Oil Pressure Equalization line

Discussion in 'Race 400/430/455' started by Jim Weise, Feb 24, 2015.

  1. gymracer01

    gymracer01 Well-Known Member

    J.W. thanks again for taking time to respond to my post. I guess the thing has me puzzled about this is that the last 3 or 4 engines I have ran in my 2 cars have had stock oiling with some clean up of passages but a stock pump and the pressure when hot is 60 to 65 psi. I run the engines 6000 each shift and 6350 across the line at the 1/4 mile. The current engine in the red car has ran 11 seasons this way on the same set of bearings and rings with stock rods. That is why I upset to lose this engine with all these high dollar mods. But thanks again.

    Jim N.
  2. Jim Weise

    Jim Weise EFI/DIS 482

    Yup, keep the rpm there and the stock oiling with a few mods typically does just fine. Built dozens and dozens of 500-600 HP engines over the years that have just that..

    Good luck with it.
  3. Jim Weise

    Jim Weise EFI/DIS 482

    Very relevant Randal.. I had actually sat in on a discussion about that, back when I as contemplating doing this mod.

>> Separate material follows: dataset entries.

-- ==== Sys2Proof/Certificates/Slice0/Obligations.lean ====
section
/-! DEFINITION. The statements for the provers. Each formalises a rule of spec/, or follows from rules, as its
docstring says. `answeredWith`, `drawn`, `wroteAndPaused` and `waiting` are full next states: everything they do not
name is as before, which is each statement's frame. -/

open Sys2Proof Sys2Proof.Machine

/-! ## A step -/

/-- While Idle, a step runs the instruction the host's next frame decodes to, and nothing else (R27, R74, R75). -/
def Obligations.StepRunsHostRequest : Prop :=
  ∀ (s : State) (f : Bytes) (i : Instr), s.cfg.legal = true → s.resetIn = false → s.portState = .idle →
    s.program[s.pc]? = some f → decode .host f = .ok i → step s = exec i s

/-- While the framer is in a phase, a step runs the wire command it holds (R60, R122).
That the framer's command runs as an instruction is the model's choice (log entry 12). -/
def Obligations.StepRunsWireCommand : Prop :=
  ∀ (s : State) (i : Instr), s.cfg.legal = true → s.resetIn = false → s.portState = .busy → s.phase ≠ .none →
    decode .wire s.cmd = .ok i → step s = exec i s

/-- The decode order of R75 with the opcode map of R76: empty frame, opcode, length of the format, and only then the
request's rule. A frame that fails a check is answered with the status and changes nothing else (R203, R204). -/
def Obligations.FrameDecodeOrder : Prop :=
  let fixedLength : List (Nat × Nat) :=
    [(0x02, 4), (0x10, 1), (0x11, 1), (0x12, 3), (0x13, 1), (0x20, 13), (0x21, 1), (0x22, 1), (0x23, 3), (0x24, 1),
      (0x30, 1), (0x31, 1)]
  ∀ (s : State) (f : Bytes), s.cfg.legal = true → s.resetIn = false → s.portState = .idle →
    s.program[s.pc]? = some f →
    (f = [] → step s = .next (answeredWith s .badLength [])) ∧
    (∀ (opc : Byte) (ops : Bytes), f = opc :: ops → opc.toNat ≠ 0x01 → (∀ e ∈ fixedLength, e.1 ≠ opc.toNat) →
      step s = .next (answeredWith s .illegalOpcode [])) ∧
    (∀ (opc : Byte) (ops : Bytes) (n : Nat), f = opc :: ops → (opc.toNat, n) ∈ fixedLength → f.length ≠ n →
      step s = .next (answeredWith s .badLength [])) ∧
    (∀ ops : Bytes, f = 0x01#8 :: ops → (f.length < 2 ∨ f.length ≠ 2 + (f.getD 1 0).toNat) →
      step s = .next (answeredWith s .badLength [])) ∧
    (∀ (opc : Byte) (ops : Bytes) (n : Nat), f = opc :: ops → (opc.toNat, n) ∈ fixedLength → f.length = n →
      ∃ i, i.port = .host ∧ encode i = f ∧ step s = exec i s) ∧
    (∀ ops : Bytes, f = 0x01#8 :: ops → 2 ≤ f.length → f.length = 2 + (f.getD 1 0).toNat →
      ∃ i, i.port = .host ∧ encode i = f ∧ step s = exec i s)

/-- The illegal opcodes of R78, exactly, whatever follows byte 0, with no other effect; and the status codes that are
ever emitted. -/
def Obligations.IllegalOpcodesExactly : Prop :=
  (∀ (opc : Byte) (ops : Bytes),
    let n := opc.toNat
    let unassigned := n = 0x00 ∨ (0x03 ≤ n ∧ n ≤ 0x0F) ∨ (0x14 ≤ n ∧ n ≤ 0x1F) ∨ (0x25 ≤ n ∧ n ≤ 0x2F) ∨ 0x32 ≤ n
    (decodeHost (opc :: ops) = .error .illegalOpcode ↔ unassigned) ∧
    ∀ s : State, s.cfg.legal = true → s.resetIn = false → s.portState = .idle →
      s.program[s.pc]? = some (opc :: ops) → unassigned → step s = .next (answeredWith s .illegalOpcode [])) ∧
  ∀ st : Status, (statusByte st).toNat ≤ 0x05

/-- A table row's bits placed where the machine fetches are run by the very next step. The layout and the
place are the model's choice (log entries 11 and 14). -/
def Obligations.PlacedTableWordRuns : Prop :=
  ∀ (s : State) (nbits w : Nat) (i : Instr), s.cfg.legal = true → decodeTableWord nbits w = some i →
    step (s.withFetchWord nbits w) = exec i (s.withFetchWord nbits w)

/-! ## Encodings -/

/-- Decoding the encoding of a well-formed instruction gives it back, for every operand (R71, R80, R85). -/
def Obligations.DecodeOfEncode : Prop :=
  ∀ i : Instr, i.wellFormed = true → decode i.port (encode i) = .ok i

/-- Bytes that decode are the encoding of what they decode to, so every byte sequence has one meaning at most and no
bit is dropped; and every host frame decodes to a well-formed request (R71, R79, R80, R83). -/
def Obligations.EncodeOfDecode : Prop :=
  ∀ (p : Port) (b : Bytes) (i : Instr), decode p b = .ok i →
    i.port = p ∧ encode i = b ∧ (p = .host → i.wellFormed = true)

/-- A few words written out from R71, R76 and R80 decode to the instructions they stand for. -/
def Obligations.SampleWordsDecode : Prop :=
  decode .host [0x01#8, 0x02#8, 0x03#8, 0x47#8] = .ok (.crc8 [0x03#8, 0x47#8]) ∧
  decode .host [0x02#8, 0xBE#8, 0xEF#8, 0x92#8] = .ok (.crcCheck 0xBE#8 0xEF#8 0x92#8) ∧
  decode .host [0x12#8, 0x03#8, 0xF5#8] = .ok (.startCont 1013#16) ∧
  decode .host [0x20#8, 0x43#8, 0xC8#8, 0x00#8, 0x01#8, 0x41#8, 0xAC#8, 0x00#8, 0x02#8, 0x42#8, 0x34#8, 0x00#8, 0x03#8] =
    .ok (.histPush 0x43C80001#32 0x41AC0002#32 0x42340003#32) ∧
  decode .host [0x23#8, 0x01#8, 0x02#8] = .ok (.histRead 258#16) ∧
  decode .host [0x31#8] = .ok .schedRead ∧
  decode .wire [0xD1#8, 0x00#8] = .ok .readFirmwareVersion ∧
  decode .wire [0x00#8, 0x10#8, 0x03#8, 0xF5#8, 0xDB#8] = .ok (.startContinuousMeasurement 1013#16 0xDB#8)

/-- `decode_f32` undoes `encode_f32` bit for bit, and both groups are valid (R153). -/
def Obligations.PayloadRoundTrip : Prop :=
  ∀ x : Word32, decodeF32 (encodeF32 x) = x ∧ groupsValid (encodeF32 x) = true ∧
    ∃ a b c d : Byte, a ++ b ++ (c ++ d) = x ∧ encodeF32 x = [a, b, crc8 [a, b], c, d, crc8 [c, d]]

/-- `decode_f32` takes bytes 0, 1, 3 and 4 of a group pair; the checksum bytes are dropped; the reading of the first
four bytes is wrong (R53, R151, R154). -/
def Obligations.DecoderDropsChecksums : Prop :=
  (∀ g0 g1 c0 g2 g3 c1 : Byte, decodeF32 [g0, g1, c0, g2, g3, c1] = be32 g0 g1 g2 g3) ∧
  encodeF32 0x43C80000#32 = [0x43#8, 0xC8#8, 0xDB#8, 0x00#8, 0x00#8, 0x81#8] ∧
  decodeF32 [0x43#8, 0xC8#8, 0xDB#8, 0x00#8, 0x00#8, 0x81#8] = 0x43C80000#32 ∧
  be32 0x43#8 0xC8#8 0xDB#8 0x00#8 = 0x43C8DB00#32

/-! ## The checksum engine -/

/-- The register of R100 is the bit-serial division by the polynomial 0x131: the message's bits, most significant
first, enter one at a time. -/
def Obligations.CrcIsBitSerial : Prop :=
  ∀ d : Bytes,
    crc8 d =
      (d.flatMap fun b => (List.range 8).map b.getMsbD).foldl
        (fun (c : Byte) (bit : Bool) => if (c.getMsbD 0) != bit then (c <<< 1) ^^^ 0x31#8 else c <<< 1) 0xFF#8

/-- The residue law (R104), and the second form of the check. -/
def Obligations.CrcResidue : Prop :=
  (∀ d : Bytes, crc8 (d ++ [crc8 d]) = 0x00#8) ∧
    ∀ hi lo c : Byte, wordValid hi lo c = true ↔ crc8 [hi, lo, c] = 0x00#8

/-- The worked trace of R106, register value by register value. -/
def Obligations.CrcWorkedTrace : Prop :=
  (List.range 9).map (fun k => Nat.repeat crcShift k (0xFF#8 ^^^ 0x03#8)) =
      [0xFC#8, 0xC9#8, 0xA3#8, 0x77#8, 0xEE#8, 0xED#8, 0xEB#8, 0xE7#8, 0xFF#8] ∧
    (List.range 9).map (fun k => Nat.repeat crcShift k (0xFF#8 ^^^ 0x47#8)) =
      [0xB8#8, 0x41#8, 0x82#8, 0x35#8, 0x6A#8, 0xD4#8, 0x99#8, 0x03#8, 0x06#8] ∧
    crc8 [0x03#8, 0x47#8] = 0x06#8

/-- CRC8 (R101): its frame, its answer for every data string it can carry, its corner cases. -/
def Obligations.Crc8Request : Prop :=
  (∀ (s : State) (d : Bytes), s.cfg.legal = true → s.portState = .idle →
    exec (.crc8 d) s = .next (answeredWith s .ok [crc8 d])) ∧
  (∀ (count : Byte) (d : Bytes),
    (d.length = count.toNat → decodeHost (0x01#8 :: count :: d) = .ok (.crc8 d)) ∧
    (d.length ≠ count.toNat → decodeHost (0x01#8 :: count :: d) = .error .badLength)) ∧
  (∀ d : Bytes, (Instr.crc8 d).wellFormed = true ↔ d.length ≤ 255) ∧
  crc8 [] = 0xFF#8 ∧ crc8 [0xFF#8] = 0x00#8 ∧ crc8 [0x03#8, 0x47#8] = 0x06#8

    Then TA came out with the lifter bore girdle, and we decided to go that way.

  4. 71GS455N25

    71GS455N25 Silver Level contributor


    Have you ever heard of a case where installing a Oil Pressure Equalization line would damage your front cam bearing? What is your take on the oil pump booster plate (or wear plate as I call it)?
  5. LARRY70GS

    LARRY70GS a.k.a. "THE WIZARD" Staff Member

    Which rod bearings were damaged? If they were at the rear of the block maybe you had a lot of drop off of oil pressure from front to rear. You didn't have a HV/HP oil pump did you? They can hurt the front cam bearing.
  6. Jim Weise

    Jim Weise EFI/DIS 482


    No, I could not see how adding that line would impact the front cam bearing at all.. if anything, reduction in pressure would be easier on it.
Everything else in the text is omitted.